The OFFICIAL repository of Optimus 5-Prime is at pjsample/human_5utr_modeling.
The MultiMolecule team has confirmed that the provided model and checkpoints are producing the same intermediate representations as the original implementation.
The team releasing Optimus 5-Prime did not write this model card for this model so this model card has been written by the MultiMolecule team.
Model Details
Optimus 5-Prime is a simple, fully feed-forward 1D convolutional network trained on a massively parallel polysome-profiling assay of ~280,000 random 50 nt 5'UTRs upstream of an eGFP reporter expressed in HEK293T. The network ingests a fixed 50 nt 5'UTR one-hot tensor, applies three stacked padding="same" 1D convolutions (120 filters, kernel 8, ReLU) with dropout between the second/third convolutions, flattens the per-position activations channels-last, and emits a single standardized mean ribosome load (MRL) regression score through a 40-unit fully connected layer and a linear regression head. Please refer to the Training Details section for more information on the training process.

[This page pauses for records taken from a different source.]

/-! ### Reads after an update of something else -/

@[simp] theorem State.writeV_memRead (x : Nibble) (b : Byte) (addr : Nat) : (s.writeV x b).memRead addr = s.memRead addr := rfl
@[simp] theorem State.writeV_keyDown (x : Nibble) (b : Byte) (k : Nibble) : (s.writeV x b).keyDown k = s.keyDown k := rfl
@[simp] theorem State.setI_readV (w : Word) (j : Nibble) : (s.setI w).readV j = s.readV j := rfl
@[simp] theorem State.setI_memRead (w : Word) (addr : Nat) : (s.setI w).memRead addr = s.memRead addr := rfl
@[simp] theorem State.setI_keyDown (w : Word) (k : Nibble) : (s.setI w).keyDown k = s.keyDown k := rfl
@[simp] theorem State.setDt_readV (b : Byte) (j : Nibble) : (s.setDt b).readV j = s.readV j := rfl
@[simp] theorem State.setDt_memRead (b : Byte) (addr : Nat) : (s.setDt b).memRead addr = s.memRead addr := rfl
@[simp] theorem State.setDt_keyDown (b : Byte) (k : Nibble) : (s.setDt b).keyDown k = s.keyDown k := rfl
@[simp] theorem State.setSt_readV (b : Byte) (j : Nibble) : (s.setSt b).readV j = s.readV j := rfl
@[simp] theorem State.setSt_memRead (b : Byte) (addr : Nat) : (s.setSt b).memRead addr = s.memRead addr := rfl
@[simp] theorem State.setSt_keyDown (b : Byte) (k : Nibble) : (s.setSt b).keyDown k = s.keyDown k := rfl
@[simp] theorem State.setDisplay_readV (d : Display) (j : Nibble) : (s.setDisplay d).readV j = s.readV j := rfl
@[simp] theorem State.setDisplay_memRead (d : Display) (addr : Nat) : (s.setDisplay d).memRead addr = s.memRead addr := rfl
@[simp] theorem State.setDisplay_keyDown (d : Display) (k : Nibble) : (s.setDisplay d).keyDown k = s.keyDown k := rfl
@[simp] theorem State.setPc_readV (w : Word) (j : Nibble) : (s.setPc w).readV j = s.readV j := rfl
@[simp] theorem State.setPc_memRead (w : Word) (addr : Nat) : (s.setPc w).memRead addr = s.memRead addr := rfl
@[simp] theorem State.setPc_keyDown (w : Word) (k : Nibble) : (s.setPc w).keyDown k = s.keyDown k := rfl
@[simp] theorem State.advance_readV (j : Nibble) : s.advance.readV j = s.readV j := rfl
@[simp] theorem State.advance_memRead (addr : Nat) : s.advance.memRead addr = s.memRead addr := rfl
@[simp] theorem State.advance_keyDown (k : Nibble) : s.advance.keyDown k = s.keyDown k := rfl
@[simp] theorem State.skipIf_readV (c : Bool) (j : Nibble) : (s.skipIf c).readV j = s.readV j := rfl
@[simp] theorem State.skipIf_memRead (c : Bool) (addr : Nat) : (s.skipIf c).memRead addr = s.memRead addr := rfl
@[simp] theorem State.skipIf_keyDown (c : Bool) (k : Nibble) : (s.skipIf c).keyDown k = s.keyDown k := rfl
@[simp] theorem State.memWrite_readV (a : Nat) (b : Byte) (j : Nibble) : (s.memWrite a b).readV j = s.readV j := rfl
@[simp] theorem State.memWrite_keyDown (a : Nat) (b : Byte) (k : Nibble) : (s.memWrite a b).keyDown k = s.keyDown k := rfl
@[simp] theorem State.drawRng_readV (j : Nibble) : s.drawRng.2.readV j = s.readV j := rfl
@[simp] theorem State.drawRng_memRead (addr : Nat) : s.drawRng.2.memRead addr = s.memRead addr := rfl
@[simp] theorem State.drawRng_keyDown (k : Nibble) : s.drawRng.2.keyDown k = s.keyDown k := rfl
@[simp] theorem State.tick_readV (j : Nibble) : (tick s).1.readV j = s.readV j := rfl
@[simp] theorem State.tick_memRead (addr : Nat) : (tick s).1.memRead addr = s.memRead addr := rfl
@[simp] theorem State.tick_keyDown (k : Nibble) : (tick s).1.keyDown k = s.keyDown k := rfl
@[simp] theorem State.clearDirty_readV (j : Nibble) : (clearDirty s).readV j = s.readV j := rfl
@[simp] theorem State.clearDirty_memRead (addr : Nat) : (clearDirty s).memRead addr = s.memRead addr := rfl
@[simp] theorem State.clearDirty_keyDown (k : Nibble) : (clearDirty s).keyDown k = s.keyDown k := rfl
@[simp] theorem State.setStack_readV (entries : Vector Word 16) (sp : Fin 17) (j : Nibble) : (s.setStack entries sp).readV j = s.readV j := rfl
@[simp] theorem State.setStack_memRead (entries : Vector Word 16) (sp : Fin 17) (addr : Nat) :
    (s.setStack entries sp).memRead addr = s.memRead addr := rfl
@[simp] theorem State.setStack_keyDown (entries : Vector Word 16) (sp : Fin 17) (k : Nibble) :
    (s.setStack entries sp).keyDown k = s.keyDown k := rfl
@[simp] theorem State.setStatus_readV (c : Status) (j : Nibble) : (s.setStatus c).readV j = s.readV j := rfl
@[simp] theorem State.setStatus_memRead (c : Status) (addr : Nat) :
    (s.setStatus c).memRead addr = s.memRead addr := rfl
@[simp] theorem State.setStatus_keyDown (c : Status) (k : Nibble) :
    (s.setStatus c).keyDown k = s.keyDown k := rfl
@[simp] theorem State.setKey_readV (k : Int) (b : Bool) (j : Nibble) : (setKey k b s).readV j = s.readV j := by
  simp [State.readV]
@[simp] theorem State.setKey_memRead (k : Int) (b : Bool) (addr : Nat) : (setKey k b s).memRead addr = s.memRead addr := by
  simp [State.memRead]
@[simp] theorem State.memWriteBlock_readV (base : Nat) (bytes : List Byte) (j : Nibble) :
    (s.memWriteBlock base bytes).readV j = s.readV j := by
  simp [State.readV]
@[simp] theorem State.memWriteBlock_keyDown (base : Nat) (bytes : List Byte) (k : Nibble) :
    (s.memWriteBlock base bytes).keyDown k = s.keyDown k := by
  simp [State.keyDown]
@[simp] theorem State.writeVs_memRead (k : Nat) (bytes : List Byte) (addr : Nat) :
    (s.writeVs k bytes).memRead addr = s.memRead addr := by
  simp [State.memRead]
@[simp] theorem State.writeVs_keyDown (n : Nat) (bytes : List Byte) (k : Nibble) :
    (s.writeVs n bytes).keyDown k = s.keyDown k := by
  simp [State.keyDown]

/-- `writeFlagThenV` is two register writes: every other field is as `writeV` leaves it. -/
theorem State.writeFlagThenV_eq (flag : Bool) (x : Nibble) (b : Byte) :
    s.writeFlagThenV flag x b = (s.writeV regF (flagByte flag)).writeV x b := rfl

end Sys2Proof.Machine
end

The MRL scalar is the per-sequence mean of polysome-profile-derived ribosome loading and is used by the original authors both to score natural human 5'UTRs and to engineer new sequences with predictable translation efficiency. Variant-effect scoring is performed externally by computing the MRL difference between the reference and alternative sequences; the model itself takes a single sequence as input.
Model Specification
| Num Layers | Hidden Size | Num Parameters (M) | FLOPs (M) | MACs (M) | Max Num Tokens |
|---|---|---|---|---|---|
| 4 | 40 | 0.48 | 24.04 | 12.00 | 50 |
Links
- Code: multimolecule.optimus5prime
- Data: Massively parallel polysome-profiling MRL library on randomized 50 nt 5'UTRs in HEK293T, GEO GSE114002
- Paper: Human 5' UTR design and variant effect prediction from a massively parallel translation assay
- Developed by: Paul J. Sample, Ban Wang, David W. Reid, Vlad Presnyak, Iain J. McFadyen, David R. Morris, Georg Seelig
- Model type: 1D CNN for mean ribosome load (MRL) regression from a fixed 50 nt 5'UTR sequence
- Original Repository: pjsample/human_5utr_modeling
Usage
The model file depends on the multimolecule library. You can install it using pip:
pip install multimolecule
Direct Use
Mean Ribosome Load Prediction
You can use this model directly to predict the mean ribosome load (MRL) of a fixed 50 nt 5'UTR sequence:
>>> from multimolecule import RnaTokenizer, Optimus5PrimeForSequencePrediction
>>> tokenizer = RnaTokenizer.from_pretrained("multimolecule/optimus5prime")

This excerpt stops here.